- _What this task involves_
Starting at the top of the entries below, set down each line exactly as written, and stop after the line containing "def State.streamAppend (part".

- _Material provided_
-- ==== Sys2Proof/Machine/Objects.lean ====
section
/-! DEFINITION. Objects, claims and pools (10_memory_tiers.md, R316 to R330, and R224 to R226): what every command
that creates, claims, seals or deletes an object shares. -/

namespace Sys2Proof.Machine

/-! ### Streams and events -/

/-- A record of a stream reaches every stream subscription to it (R75). -/
def State.streamAppend (part idx sub : Nat) (b : Bytes) (s : State) : State :=
  { s with svc := { s.svc with subs := s.svc.subs.map fun e =>
      if e.mode = 3 ∧ e.part = part ∧ e.index = idx ∧ e.sub = sub then { e with queue := e.queue ++ b } else e } }

/-- An event of OBJECT_EVENTS of partition p, and its trace record (R579). -/
def State.objectEvent (p handle event level code : Nat) (s : State) : State :=
  (s.streamAppend 0 (0x3061 + 0x100 * p) 8 (s.stamp ++ be 8 handle ++ [byteOf event, byteOf level] ++ be 2 code)).capture p 7
    ([byteOf event, byteOf level, 0, 0] ++ le 4 handle)

/-- A request on an object is refused: the event REFUSED with its code. -/
def State.objectRefused (p handle level code : Nat) (s : State) : State := s.objectEvent p handle 9 level code

/-! ### Sizes and charges (R318, R321) -/

/-- 4 MiB. -/
def frameBytes : Nat := 4194304
/-- 64 KiB. -/
def extentBytes : Nat := 65536

/-- The bytes of DRAM an object takes: extents, or frames and the extents of its tail (R318). -/
def allocatedBytes (pinnable : Bool) (size : Nat) : Nat :=
  if pinnable then (size + frameBytes - 1) / frameBytes * frameBytes
  else (size + extentBytes - 1) / extentBytes * extentBytes

/-- The claim a partition has on an object. -/
def Obj.claim? (o : Obj) (p : Nat) : Option Claim := o.claims.find? fun c => c.part == p

/-- Whether a partition is charged for an object's DRAM (R320, R321). -/
def Obj.charged (o : Obj) (p : Nat) : Bool :=
  (o.claim? p).isSome || (o.owner == p && (o.state == 1 || o.state == 2))

/-- The DRAM a partition is charged. -/
def State.dramCharge (s : State) (p : Nat) : Nat := ((s.objects.filter fun o => o.charged p).map (·.allocated)).sum

/-- The flash a partition is charged, in pages of 16 KiB (R320). -/
def State.flashCharge (s : State) (p : Nat) : Nat :=
  ((s.objects.filter fun o => o.owner == p && o.kind == 1 && decide (2 ≤ o.state)).map fun o => (o.size + 16383) / 16384 * 16384).sum

/-- DRAM_QUOTA. -/
def State.dramQuota (s : State) (p : Nat) : Nat := s.area p 0x60 2
/-- FLASH_TURNS. -/
def State.flashTurns (s : State) (p : Nat) : Nat := s.area p 0x60 4
/-- DRAM_TURNS. -/
def State.dramTurns (s : State) (p : Nat) : Nat := s.area p 0 3
/-- The number of bits set in a mask of n bits. -/
def popCount (n m : Nat) : Nat := (List.range n).countP fun i => m.testBit i
/-- The ways of a partition: those in force, which a removal that is deferred has not yet taken away (R295, R298). -/
def State.ways (s : State) (p : Nat) : Nat := popCount 16 (s.waysInForce p)

/-- The lines an object pins in each set of the g-th group of 32 sets: a 64 KiB extent places one line in
each set of one group, and a 4 MiB frame one in every set (R294, R298). -/
def Obj.pins (o : Obj) (g : Nat) : Nat :=
  let frames := o.allocated / frameBytes
  let tail := o.allocated % frameBytes / extentBytes
  frames + (List.range tail).countP fun i => Config.extentAt o.place i % 64 == g

/-- The lines a partition has pinned in each set of a group. -/
def State.pinned (s : State) (p g : Nat) : Nat :=
  ((s.objects.filter fun o => o.claims.any fun c => c.part == p && c.level == 2).map fun o => o.pins g).sum

/-- The pinned bytes of a partition. -/
def State.pinnedBytes (s : State) (p : Nat) : Nat :=
  ((s.objects.filter fun o => o.claims.any fun c => c.part == p && c.level == 2).map (·.size)).sum

/-- Whether a CACHE claim passes the test of R298. -/
def State.pinFits (s : State) (p : Nat) (o : Obj) : Bool :=
  (List.range 64).all fun g => decide (s.pinned p g + o.pins g + 1 ≤ s.ways p)

/-! ### Keys and publishers -/

/-- Whether slot p holds a key (R535). -/
def State.hasKey (s : State) (p : Nat) : Bool := (s.keys.getD p none).isSome

/-- The key a list of 105-byte entries gives for a KEY_ID (R539). -/
def keyIn (l : Bytes) (keyId : Nat) : Option Bytes :=
  (((List.range (l.length / 105)).map fun i => slice l (105 * i) 105).find? fun e => ofBE (e.take 8) == keyId).map fun e => e.drop 8

/-- Whether a partition trusts a publisher (R321). -/
def State.trusts (s : State) (p keyId : Nat) : Bool := (keyIn (s.obj 0 (0x3052 + 0x100 * p) 3) keyId).isSome

/-- The digest over 1 MiB chunks (R319). -/
def chunkTree (o : Obj) : Bytes :=
  Config.sha384 ((List.range ((o.size + 1048575) / 1048576)).flatMap fun i =>
    Config.sha384 (memRead o.content (i * 1048576) (min 1048576 (o.size - i * 1048576))))

/-- The line-sum digest over the lines as DRAM holds them, enciphered (R306, R319). It is a function of the object's content, so it is
current after every write. -/
def Obj.lineSum (o : Obj) : Bytes :=
  be 48 (((List.range ((o.size + 127) / 128)).map fun i =>
    ofBE (Config.sha384 (le 2 o.index ++ le 2 o.gen ++ le 4 i ++ Config.cipherLine (o.keyCheck.getD 0) (o.lineAddr i) (memRead o.content (128 * i) 128)))).sum % 2 ^ 384)

/-! ### RETAINED objects (R328, R329) -/

/-- An object as a warm start records it: RETAINED, with its digest and with its completed claims, which return at its readoption (R328, R329); a
seal in progress is lost, and its object is LOADING again. -/
def Obj.retain (o : Obj) : Obj :=
  let o := if o.state = 2 then { o with residence := 3, digest := [] } else o
  { o with state := 5, digest := if o.kind = 1 ∧ o.residence ≠ 3 then o.digest else o.lineSum,
           claims := (o.claims.filter fun c => c.done || c.held).map fun c => { c with done := false, held := true } }

/-- An object returns, with the claims that its owner and others held (R329): a LOADING one to LOADING. -/
def Obj.readopt (x : Obj) : Obj :=
  let loading : Bool := x.residence == 3
  { x with state := if loading then 1 else 3, residence := if loading then 3 else 2, digest := if loading ∨ x.kind ≠ 1 then [] else x.digest,
           claims := x.claims.map fun c => if c.held then { c with done := true, held := false } else c }

/-- The digest that readoption computes: the chunk tree of a SEALED object, the line sum of another (R319, R329). -/
def Obj.digestNow (x : Obj) : Bytes := if x.kind = 1 ∧ x.residence ≠ 3 then chunkTree x else x.lineSum

/-! ### Fields of a sequence object's header, and pools -/

/-- A little-endian field of an object's bytes. -/
def Obj.u (o : Obj) (off n : Nat) : Nat := ofLE (memRead o.content off n)

/-- Writes a little-endian field of an object's bytes. -/
def Obj.setU (off n v : Nat) (o : Obj) : Obj := { o with content := memWrite o.content off (le n v) }

/-- E of a sequence (R228). -/
def Obj.entries (o : Obj) : Nat := o.u 8 2 * o.u 10 2 * o.u 12 4
/-- COPY_BYTES. -/
def Obj.copyBytes (o : Obj) : Nat := (64 + 8 * o.entries + 4095) / 4096 * 4096
/-- Where a copy begins. -/
def Obj.copyAt (o : Obj) (c : Nat) : Nat := 4096 + c * o.copyBytes
/-- Entry e of a copy (R231). -/
def Obj.entry (o : Obj) (c e : Nat) : Nat := o.u (o.copyAt c + 64 + 8 * e) 8
/-- Writes an entry. -/
def Obj.setEntry (c e v : Nat) (o : Obj) : Obj := o.setU (o.copyAt c + 64 + 8 * e) 8 v
/-- FRAME of an entry. -/
def entryFrame (e : Nat) : Nat := bits e 31 0
/-- VALID of an entry. -/
def entryValid (e : Nat) : Bool := e.testBit 32
/-- OWNER of an entry. -/
def entryOwner (e : Nat) : Nat := bits e 35 33
/-- GENERATION of an entry. -/
def entryGen (e : Nat) : Nat := bits e 63 48

/-- A pool's format, head dimension code and pages (KV_POOL). -/
def State.pool (s : State) (p k : Nat) : Nat × Nat × Nat := (s.field p 0x2070 (k + 1) 0, s.field p 0x2070 (k + 1) 1, s.field p 0x2070 (k + 1) 2)

/-- PAGE_BYTES of a pool's format and head dimension (R226). -/
def pageBytes (fmt hd : Nat) : Nat := 128 * (64 * 2 ^ hd) * (fmtWidth fmt / 8)

/-- The reference count of a page. -/
def Obj.refs (o : Obj) (n : Nat) : Nat := (kvGet o.pages n).getD 0 / 65536
/-- The generation of a page. -/
def Obj.pageGen (o : Obj) (n : Nat) : Nat := (kvGet o.pages n).getD 0 % 65536
/-- Sets a page's count and generation. -/
def Obj.setPage (n refs gen : Nat) (o : Obj) : Obj :=
  { o with pages := kvSet o.pages n (if refs * 65536 + gen = 0 then none else some (refs * 65536 + gen)) }

/-- The pages of a pool that are free. -/
def State.freePages (s : State) (p k : Nat) : Nat :=
  match s.objAt p (8188 + k) with
  | some o => (s.pool p k).2.2 - (o.pages.countP fun e => decide (65536 ≤ e.2))
  | none => 0

/-- The lowest-numbered free page below a bound (R225). -/
def Obj.lowestFree (o : Obj) : Nat → Nat → Nat
  | _, 0 => 0
  | n, fuel + 1 => if o.refs n = 0 then n else o.lowestFree (n + 1) fuel

/-- Counts in KV_COUNTS. -/
def State.countKv (p i n : Nat) (s : State) : State := s.modPart p fun x => { x with kvCounts := bumpBy x.kvCounts i n }

/-- Subtracts 1 from the count of a page (R245, R250). -/
def State.releasePage (p k page : Nat) (s : State) : State :=
  match s.objAt p (8188 + k) with
  | none => s
  | some o =>
    let r := o.refs page
    let s := s.modObj p (8188 + k) fun o => o.setPage page (r - 1) (o.pageGen page)
    if r = 1 then s.countKv p 1 1 else s

/-- Releases every page that the active copy of a sequence maps, and clears both copies (R245). -/
def State.leave (owner index : Nat) (s : State) : State :=
  match s.objAt owner index with
  | none => s
  | some o =>
    let k := o.u 4 1
    let a := o.u 32 1
    let per := pageBytes (s.pool owner k).1 (s.pool owner k).2.1 / 4096
    let mapped := (List.range o.entries).filter fun e => entryValid (o.entry a e)
    let s := mapped.foldl (fun s e => s.releasePage owner k (entryFrame (o.entry a e) / per)) s
    s.modObj owner index fun o =>
      { o with content := memWrite o.content 4096 (List.replicate (2 * o.copyBytes) 0) } |>.setU 16 8 0

/-! ### Claims (R321 to R323, R604) -/

/-- Whether a partition may hold an object (R321). -/
def State.mayHold (s : State) (p : Nat) (o : Obj) : Bool :=
  o.owner == p || (o.kind == 1 && [3, 4, 5].contains o.state && o.pub && s.trusts p o.keyId)

/-- Whether a holder lacks the turns a claim needs (R604). -/
def State.lacksTurns (s : State) (p : Nat) (o : Obj) (level : Nat) : Bool :=
  (o.kind == 1 && s.flashTurns p == 0) || (level == 2 && s.dramTurns p == 0)

/-- The code that refuses a claim at a level above 0, or 0. A claim that names a publisher whom the partition does not trust has a code of
its own (R330, assumption 43). -/
def State.claimCode (s : State) (p : Nat) (o : Obj) (level : Nat) : Nat :=
  if o.deleting then 0x0201
  else if !s.mayHold p o then (if o.kind == 1 && [3, 4, 5].contains o.state && o.pub then 0x0211 else 0x0202)
  else if o.state = 4 then 0x0207
  else if o.state = 1 ∨ o.state = 2 then 0x0E15
  else if s.lacksTurns p o level ∧ ((o.claim? p).map (·.level)).getD 0 < level then 0x0213
  else if !o.charged p ∧ s.dramQuota p < s.dramCharge p + o.allocated then 0x0203
  else if level = 2 ∧ !(o.claims.any fun c => c.part == p && c.level == 2) ∧ !s.pinFits p o then 0x0205
  else 0

/-- Takes a claim into the object's list; a claim that does not rise changes nothing (R321). -/
def State.takeClaim (p level : Nat) (o : Obj) (s : State) : State :=
  s.modObj o.owner o.index fun x =>
    match x.claim? p with
    | none => { x with claims := x.claims ++ [{ part := p, level := level }] }
    | some c =>
      let c' : Claim :=
        if c.level < level then { part := p, level := level }
        else { c with level := level, release := false }
      { x with claims := x.claims.map fun y => if y.part = p then c' else y }

/-- Whether a claim of the partition that needs flash turns (or DRAM turns) is in progress (R604). -/
def State.claimNeeds (s : State) (p : Nat) (dram : Bool) : Bool :=
  s.objects.any fun o => o.claims.any fun c => c.part == p && !c.done && (if dram then c.level == 2 else o.kind == 1)

/-- Whether a partition holds a completed claim of a level on an object. -/
def Obj.claimed (o : Obj) (p level : Nat) : Bool := o.claims.any fun c => c.part == p && c.done && decide (level ≤ c.level)

/-! ### The cascade models and their promotions (R36, R37) -/

/-- HANDLE and LEVEL of a member of a partition's CASCADE_MODELS: 0 Chime, 1 Bell, 2 Gong. -/
def State.model (s : State) (p k : Nat) : Nat × Nat := (s.field p 0x1311 5 (2 * k), s.field p 0x1311 5 (2 * k + 1))

/-- The partition that writes a member. -/
def State.modelPart (s : State) (k : Nat) : Nat := if k = 2 then s.cfg 0x1310 6 else s.cascadePart

/-- Whether a promotion may start (R36). -/
def State.mayPromote (s : State) (k : Nat) : Bool := match k with
  | 0 => decide (4 ≤ s.mode)
  | 1 => s.mode == 5
  | _ => decide (4 ≤ s.mode) && s.cascade.gongAsked

/-- Starts the next promotion owed: a member without a handle is skipped, and a claim that fails is recorded and passed over. -/
def State.promote : Nat → State → State
  | 0, s => s
  | n + 1, s =>
    match s.cascade.promoting, s.cascade.owed with
    | none, k :: rest =>
      if !s.mayPromote k then s
      else
        let p := s.modelPart k
        let m := s.model p k
        let s := s.modCascade fun x => { x with owed := rest }
        if m.1 = 0 then s.promote n
        else match s.objOf m.1 with
          | none => (s.objectRefused p m.1 m.2 0x0201).promote n
          | some o =>
            let code := if !s.hasKey p then 0x0C01 else s.claimCode p o m.2
            if code ≠ 0 then (s.objectRefused p m.1 m.2 code).promote n
            else
              let s := s.takeClaim p m.2 o
              if ((s.objOf m.1).map fun x => x.claimed p m.2).getD false then s.promote n
              else s.modCascade fun x => { x with promoting := some (p, m.1) }
    | _, _ => s

/-- Starts what may start. -/
def State.promoteAll (s : State) : State := s.promote 4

- _Response to this task_
-- ==== Sys2Proof/Machine/Objects.lean ====
section
/-! DEFINITION. Objects, claims and pools (10_memory_tiers.md, R316 to R330, and R224 to R226): what every command
that creates, claims, seals or deletes an object shares. -/

namespace Sys2Proof.Machine

/-! ### Streams and events -/

/-- A record of a stream reaches every stream subscription to it (R75). -/
def State.streamAppend (part idx sub : Nat) (b : Bytes) (s : State) : State :=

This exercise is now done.